::: Provided records

/-! ## The obligation -/

/-- Settles O54, by induction on the symbols on either side: each ENCODE adds one codeword to the writer's stream, and each
DECODE takes one codeword from the reader's. -/
theorem encodeDecodeRoundTrip : Obligations.EncodeDecodeRoundTrip := by
  intro s vs hinv hidle hv hc
  obtain ⟨t, hencodes, ht⟩ := encodes_of_coded hidle hv hc
  have hbits : t.writer.flatMap Transfer.bits =
      s.writer.flatMap Transfer.bits ++ vs.flatMap fun v => s.ctx.codeword (s.ctx.idOf v) := by
    rw [ht.writer, List.flatMap_append, List.flatMap_map]
    rfl
  refine ⟨t, hencodes, hbits, ht.ctx, ht.reader, ht.rams, ht.params, ht.pending,
    fun u pad huinv huidle hsame hempty hreader => ?_⟩
  have hids : ∀ id ∈ vs.map s.ctx.idOf, s.ctx.Coded id := List.forall_mem_map.2 hc
  have huv : u.ctx.valid = true := hsame.valid.trans hv
  obtain ⟨w, hdecodes, hw⟩ := decodes_of_codewords (ids := vs.map s.ctx.idOf) (pad := pad) huidle huv
    (huinv.valid_wf huv) (fun id hid => hsame.coded (hids id hid)) <| by
      rw [hreader, hbits, hempty, List.flatMap_nil, List.nil_append,
        List.flatMap_congr fun id hid => hsame.codeword_eq (hids id hid), List.flatMap_map]
  rw [List.map_congr_left fun id hid => hsame.decoded_eq (hids id hid), List.map_map] at hdecodes
  exact ⟨w, hdecodes, hw.ctx, hw.reader, hw.writer, hw.rams⟩

end Sys2Proof.Machine
end

section
/-! PROOFS. The obligations about DECODE (R144 to R152, R154). -/

namespace Sys2Proof.Machine

/-! ## The ends of DECODE (R144, R148 to R151) -/

/-- How the loop of DECODE ends in this state (R144). -/
def State.decodeEnd (s : State) : DecodeEnd := decodeLoop s.ctx s.ctx.maxlen.toNat 0 0 0 0 s.reader

/-- DECODE has ended with error code `e`, RESULT `n`, SYM `v` and `r` as the reader's answers, and changed nothing else. -/
structure DecodeEnded (s : State) (e : ErrCode) (n : Nat) (v : Word) (r : List Answer) (t : State) : Prop where
  accepted : Accepted .decode t
  err : t.flags.err = e
  ovr : t.flags.ovr = s.flags.ovr
  csr : t.csr = { s.csr with sym := v, result := BitVec.ofNat 32 n }
  reader : t.reader = r
  ctx : t.ctx = s.ctx
  writer : t.writer = s.writer
  rams : SameRams s t
  outside : SameOutside s t

section
variable {s t : State} {e : ErrCode} {n : Nat} {v : Word} {r : List Answer}

theorem DecodeEnded.sym (h : DecodeEnded s e n v r t) : t.csr.sym = v := by rw [h.csr]

theorem DecodeEnded.result (h : DecodeEnded s e n v r t) : t.csr.result = BitVec.ofNat 32 n := by rw [h.csr]

/-- RESULT holds the number of answers, which is at most MAXLEN and so fits the register. -/
theorem DecodeEnded.result_toNat (h : DecodeEnded s e n v r t) (hn : n ≤ s.ctx.maxlen.toNat) :
    t.csr.result.toNat = n := by
  have hmaxlen := s.ctx.maxlen.isLt
  rw [h.result, BitVec.toNat_ofNat, Nat.mod_eq_of_lt (by omega)]

theorem DecodeEnded.csr_eq (h : DecodeEnded s e n v r t) :
    t.csr = { s.csr with sym := t.csr.sym, result := t.csr.result } := by rw [h.sym, h.result, h.csr]

theorem exec_decode_of_rule {p : PortUse} (hidle : s.phase = .idle)
    (hrule : ∀ f, decodeRule { s with flags := f } =
      .ended e n p { s with flags := f, reader := r, csr := { s.csr with sym := v } }) :
    ∃ t, exec .decode s = .next t ∧ DecodeEnded s e n v r t := by
  change ∃ t, acceptCommand .decode decodeRule s = .next t ∧ _
  rw [acceptCommand_idle hidle, hrule]
  exact ⟨_, rfl, State.endCommand_accepted _ _ _ _ _ rfl, rfl, rfl, rfl, rfl, rfl, rfl, ⟨fun _ => rfl, fun _ => rfl⟩,
    rfl, rfl, rfl, rfl⟩

theorem exec_decode_of_found (hidle : s.phase = .idle) (hv : s.ctx.valid = true)
    (hend : s.decodeEnd = .found v n r) :
    ∃ t, exec .decode s = .next t ∧ DecodeEnded s .ok n (if v = s.ctx.nsym - 1 then eofSentinel else v) r t := by
  rw [State.decodeEnd] at hend
  exact exec_decode_of_rule hidle fun _ => by simp only [decodeRule, hv, if_true, hend]; rfl

theorem exec_decode_of_exhausted (hidle : s.phase = .idle) (hv : s.ctx.valid = true)
    (hend : s.decodeEnd = .exhausted n r) :
    ∃ t, exec .decode s = .next t ∧ DecodeEnded s .endOfStream n s.csr.sym r t := by
  rw [State.decodeEnd] at hend
  exact exec_decode_of_rule hidle fun _ => by simp only [decodeRule, hv, if_true, hend]; rfl

theorem exec_decode_of_noMatch (hidle : s.phase = .idle) (hv : s.ctx.valid = true)
    (hend : s.decodeEnd = .noMatch n r) :
    ∃ t, exec .decode s = .next t ∧ DecodeEnded s .unknownSymbol n s.csr.sym r t := by
  rw [State.decodeEnd] at hend
  exact exec_decode_of_rule hidle fun _ => by simp only [decodeRule, hv, if_true, hend]; rfl

end

/-- The answers that one DECODE takes, for each way it ends (R147, R149, R150). -/
theorem State.decodeEnd_cases (s : State) :
    (∃ v bits rest, s.decodeEnd = .found v bits.length rest ∧ bits ≠ [] ∧ bits.length ≤ s.ctx.maxlen.toNat ∧
      s.reader = bitAnswers bits ++ rest) ∨
    (∃ bits rest, s.decodeEnd = .exhausted bits.length rest ∧ bits.length < s.ctx.maxlen.toNat ∧
      (s.reader = bitAnswers bits ++ .eos :: rest ∨ s.reader = bitAnswers bits ∧ rest = [])) ∨
    ∃ bits rest, s.decodeEnd = .noMatch bits.length rest ∧ bits.length = s.ctx.maxlen.toNat ∧
      s.reader = bitAnswers bits ++ rest := by
  simpa only [Nat.zero_add, State.decodeEnd] using
    decodeLoop_cases s.ctx s.ctx.maxlen.toNat 0 0 0 0 s.reader

@[simp] theorem length_bitAnswers (bits : List Bool) : (bitAnswers bits).length = bits.length := List.length_map _

theorem eos_notMem_bitAnswers (bits : List Bool) : .eos ∉ bitAnswers bits := by simp [bitAnswers]

/-! ## The loop over bits that no codeword begins (R149, R150) -/

section
variable {p : Params} {c : Context}

theorem Context.Wf.coded_of_one_le (h : c.Wf p) {id : Nat} (hid : id < c.lengths.length)
    (hpos : 1 ≤ c.lengths.getD id 0) : c.Coded id := by
  refine ⟨h.nsym_eq ▸ hid, fun hzero => ?_⟩
  rw [← Context.lenAt_toNat hid, hzero] at hpos
  exact absurd hpos (by decide)

/-- The last of the topmost bits of a number, and those before it. -/
theorem div_pow_succ_and_testBit_of_div_pow_eq {v k x : Nat} {b : Bool} (h : v / 2 ^ k = 2 * x + b.toNat) :
    v / 2 ^ (k + 1) = x ∧ v.testBit k = b := by
  have hb := b.toNat_lt
  rw [Nat.pow_succ, ← Nat.div_div_eq_div_mul, Nat.testBit_eq_decide_div_mod_eq, h]
  exact ⟨by omega, by cases b <;> simp⟩

/-- One bit of the loop when the bits before it are past every code of their length: they are now the code of a symbol, or
again past every code. -/
theorem Context.Wf.decodeLoop_bit (h : c.Wf p) {n x : Nat} (b : Bool) (hn : n < maxCodeLength)
    (hx : firstCode c.lengths (n + 1) ≤ 2 * x) :
    (∃ id, c.Coded id ∧ c.lengths.getD id 0 = n + 1 ∧ canonCode c.lengths id = 2 * x + b.toNat) ∨
    firstCode c.lengths (n + 2) ≤ 2 * (2 * x + b.toNat) ∧ ∀ fuel rest,
      decodeLoop c (fuel + 1) n x (firstCode c.lengths (n + 1)) (rankBase c.lengths (n + 1)) (.bit b :: rest) =
        decodeLoop c fuel (n + 1) (2 * x + b.toNat) (firstCode c.lengths (n + 2)) (rankBase c.lengths (n + 2)) rest := by
  rcases Nat.lt_or_ge (2 * x + b.toNat) (firstCode c.lengths (n + 1) + c.lengths.count (n + 1)) with hlt | hge
  · obtain ⟨id, hid, hlen, hrank⟩ := exists_rankOf_eq (lt := c.lengths) (l := n + 1)
      (r := 2 * x + b.toNat - firstCode c.lengths (n + 1)) (by omega)
    refine .inl ⟨id, h.coded_of_one_le hid (by omega), hlen, ?_⟩
    rw [canonCode, hlen, hrank]
    omega
  · refine .inr ⟨?_, fun _ _ => h.decodeLoop_continue hn hge⟩
    rw [firstCode_succ _ (by omega)]
    omega

/-- Over bits that complete no codeword the loop goes on, and the bits stay past every code of their length. Here `x` is the
value of the `n` bits before them. -/
theorem Context.Wf.decodeLoop_over_bits (h : c.Wf p) {n x : Nat} (bits : List Bool) (hn : n + bits.length ≤ maxCodeLength)
    (hfirst : firstCode c.lengths (n + 1) ≤ 2 * x) (hx : x < 2 ^ n)
    (hno : ∀ id k, c.Coded id → n + k = c.lengths.getD id 0 → canonCode c.lengths id / 2 ^ k = x →
      ¬ Transfer.bits ⟨c.codeAt id, k⟩ <+: bits) :
    ∃ y, firstCode c.lengths (n + bits.length + 1) ≤ 2 * y ∧ y < 2 ^ (n + bits.length) ∧ ∀ fuel rest,
      decodeLoop c (fuel + bits.length) n x (firstCode c.lengths (n + 1)) (rankBase c.lengths (n + 1))
          (bitAnswers bits ++ rest) =
        decodeLoop c fuel (n + bits.length) y (firstCode c.lengths (n + bits.length + 1))
          (rankBase c.lengths (n + bits.length + 1)) rest := by
  induction bits generalizing n x with
  | nil => exact ⟨x, hfirst, hx, fun _ _ => rfl⟩
  | cons b bits ih =>
    rw [List.length_cons] at hn ⊢
    have hprefix {id k : Nat} (hc : c.Coded id) (hcode : canonCode c.lengths id / 2 ^ k = 2 * x + b.toNat)
        (hlen : n + (k + 1) = c.lengths.getD id 0) : ¬ Transfer.bits ⟨c.codeAt id, k⟩ <+: bits := by
      obtain ⟨hrest, hbit⟩ := div_pow_succ_and_testBit_of_div_pow_eq hcode
      have hlonger := hno id (k + 1) hc hlen hrest
      rw [Transfer.bits_succ, h.codeAt_toNat hc, hbit] at hlonger
      exact fun hp => hlonger ((List.prefix_cons_inj b).2 hp)
    rcases h.decodeLoop_bit b (by omega) hfirst with ⟨id, hc, hlen, hcode⟩ | ⟨hfirst', hloop⟩
    · exact absurd List.nil_prefix (hprefix (k := 0) hc (by simpa using hcode) hlen.symm)
    · have hx' : 2 * x + b.toNat < 2 ^ (n + 1) := by
        have := b.toNat_lt
        rw [Nat.pow_succ]
        omega
      obtain ⟨y, hy, hlt, hrest⟩ := ih (by omega) hfirst' hx'
        fun id k hc hlen hcode => hprefix hc hcode (by omega)
      rw [show n + 1 + bits.length = n + (bits.length + 1) by omega] at hy hlt hrest
      exact ⟨y, hy, hlt, fun fuel rest => (hloop _ _).trans (hrest fuel rest)⟩
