-- ==== Sys2Proof/Decode.lean ====
section
/-! DEFINITION. The commands that words of the opcode table spell. -/

namespace Sys2Proof

/-- The table gives no row any bits ("n_rows_with_fixed": 0), so no word spells a command (log entry 1). -/
def decodeTableWord (_nbits _w : Nat) : Option Instr := none

end Sys2Proof
end

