/-- At the end of an export read with the stop mark clear, EE begins a frame: with the page as read, or UNREADABLE with
the unreadable count one higher; the line clock runs, and the line carries the frame's bits. The end of the frame that
carries LAST ends the export COMPLETE. The end of another frame, with no stop and no abort, moves the cursor to the next
page and EE to WAITING. Frames sent rises by one, and the clock stops. That the line carries the frame as a whole
between two commands is the model's choice (log entry 25). -/
def Obligations.ExportFramesBeginAndEnd : Prop :=
  (∀ (s : State) (e p : Nat) (x : Export) (page : Option (List Byte)), s.sp.operation = some (.exportRead e p) →
    s.ee.current = some x → x.stop = false → s.am.oflPending = false →
    ∃ t, exec (.exportReadDone page) s = .next t ∧
      t.sp = { s.sp with operation := none } ∧
      t.ee.current = some { x with
        state := .sending, unreadable := x.unreadable + (if page.isNone then 1 else 0),
        frame := some (s.exportFrame x page) } ∧
      (s.exportFrame x page).unreadable = page.isNone ∧ (s.exportFrame x page).payload = page.getD [] ∧
      t.exportClock = true ∧ t.exportLine = lineBits (s.exportFrame x page).bytes ∧
      t.services = s.services ∧ t.am.extents = s.am.extents) ∧
  (∀ (s : State) (x : Export) (f : Frame), s.ee.current = some x → x.state = .sending → x.frame = some f →
    s.am.oflPending = false →
    (f.last = true → ∃ t, exec .exportFrameEnd s = .next t ∧ t.ee.current = none ∧
      t.ee.last = some (x.id, .complete) ∧ t.exportClock = false ∧ t.sp = s.sp ∧ t.services = s.services) ∧
    (f.last = false → x.stop = false → x.abort = none →
      ∀ pos page, nextPage x.items x.position x.page = some (pos, page) →
      ∃ t, exec .exportFrameEnd s = .next t ∧ t.ee.current = some { x with
        frames := x.frames + 1, frame := none, position := pos, page := page, state := .waiting } ∧
        t.exportClock = false ∧ t.exportLine = [] ∧ t.sp = s.sp ∧ t.services = s.services))

/-- The CRC-32 over the nine ASCII bytes 123456789 is FC891918, and the header of the example of R193 passes its check
and announces 963 bytes of AUDIO for service 3. On the export line bit 8k + j of a run of bytes is bit 7 − j of byte k,
and a frame cut off by a reset is a front part of the frame that ends before its CRC. That a cut frame may end after any
number of bits before its CRC is the model's choice (log entry 25). -/
def Obligations.FormatsOfTheLines : Prop :=
  crc32 (asciiBytes (ascii "123456789")) = 0xFC891918#32 ∧
  feedHeader [0x00, 0x03, 0x01, 0x00, 0x00, 0x03, 0xC3, 0x36] = ⟨3, 1, 963, true⟩ ∧
  (∀ (bytes : List Byte) (k j : Nat), k < bytes.length → j < 8 →
    (lineBits bytes)[8 * k + j]? = some ((bytes.getD k 0).getLsbD (7 - j))) ∧
  (∀ (f : Frame) (n : Nat), f.cut n <+: f.bits ∧ (f.cut n).length + 32 ≤ f.bits.length)
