theorem eight_le_of_whole {u : List Byte} (h : wholeUnit u = true) : 8 ≤ u.length := by
  simp only [wholeUnit, decide_eq_true_eq] at h
  omega

/-- The front unit of bytes that begin with a whole unit is that unit. -/
theorem frontUnit_append {u : List Byte} (h : wholeUnit u = true) (v : List Byte) : frontUnit (u ++ v) = some u := by
  have long := eight_le_of_whole h
  simp only [wholeUnit, decide_eq_true_eq] at h
  simp only [frontUnit, feedHeader_append long, ← h, List.length_append, List.take_left']
  rw [if_pos ⟨by omega, by omega⟩]

/-- Fewer bytes than the header announces are no unit. -/
theorem frontUnit_short {bytes : List Byte} (h : bytes.length < 8 + (feedHeader bytes).length) :
    frontUnit bytes = none := if_neg fun k => Nat.not_le.mpr h k.2

/-- A unit has at least its header. -/
theorem frontUnit_length {bytes unit : List Byte} (h : frontUnit bytes = some unit) :
    8 ≤ unit.length ∧ 8 ≤ bytes.length := by
  unfold frontUnit at h
  simp only [Option.ite_none_right_eq_some, Option.some.injEq] at h
  obtain ⟨⟨long, enough⟩, rfl⟩ := h
  rw [List.length_take]
  omega

/-- Fuel for every byte is fuel enough. -/
theorem takeUnits_fuel (m n : Nat) (bytes : List Byte) (s : State) (hm : bytes.length ≤ m) (hn : bytes.length ≤ n) :
    takeUnits m bytes s = takeUnits n bytes s := by
  induction m generalizing n bytes s with
  | zero =>
    obtain rfl := List.length_eq_zero_iff.mp (Nat.le_zero.mp hm)
    rw [takeUnits_nil, takeUnits_nil]
  | succ m ih =>
    cases n with
    | zero =>
      obtain rfl := List.length_eq_zero_iff.mp (Nat.le_zero.mp hn)
      rw [takeUnits_nil, takeUnits_nil]
    | succ n =>
      cases front : frontUnit bytes with
      | none => rw [takeUnits_none _ _ _ front, takeUnits_none _ _ _ front]
      | some unit =>
        obtain ⟨unitLong, long⟩ := frontUnit_length front
        simp only [takeUnits, front]
        exact ih _ _ _ (by rw [List.length_drop]; omega) (by rw [List.length_drop]; omega)

/-- Bytes that begin with a whole unit: the unit is taken, and its bytes leave the rest (R9). -/
theorem takeUnits_whole {u : List Byte} (h : wholeUnit u = true) (v : List Byte) (s : State) :
    takeUnits (u ++ v).length (u ++ v) s = takeUnits v.length v (takeUnit u (checkHeader u s)) := by
  have long := eight_le_of_whole h
  obtain ⟨n, hn⟩ : ∃ n, (u ++ v).length = n + 1 := ⟨(u ++ v).length - 1, by rw [List.length_append]; omega⟩
  rw [hn, takeUnits, checkHeader_append long, frontUnit_append h]
  simp only [List.drop_left']
  exact takeUnits_fuel _ _ _ _ (by rw [List.length_append] at hn; omega) (Nat.le_refl _)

::::::

- Work instruction -
Select and copy each line from the data that includes the word "Context".

- Result -
variable {p : Params} {c : Context}
theorem Context.Wf.coded_of_one_le (h : c.Wf p) {id : Nat} (hid : id < c.lengths.length)
  rw [← Context.lenAt_toNat hid, hzero] at hpos
theorem Context.Wf.decodeLoop_bit (h : c.Wf p) {n x : Nat} (b : Bool) (hn : n < maxCodeLength)
theorem Context.Wf.decodeLoop_over_bits (h : c.Wf p) {n x : Nat} (bits : List Bool) (hn : n + bits.length ≤ maxCodeLength)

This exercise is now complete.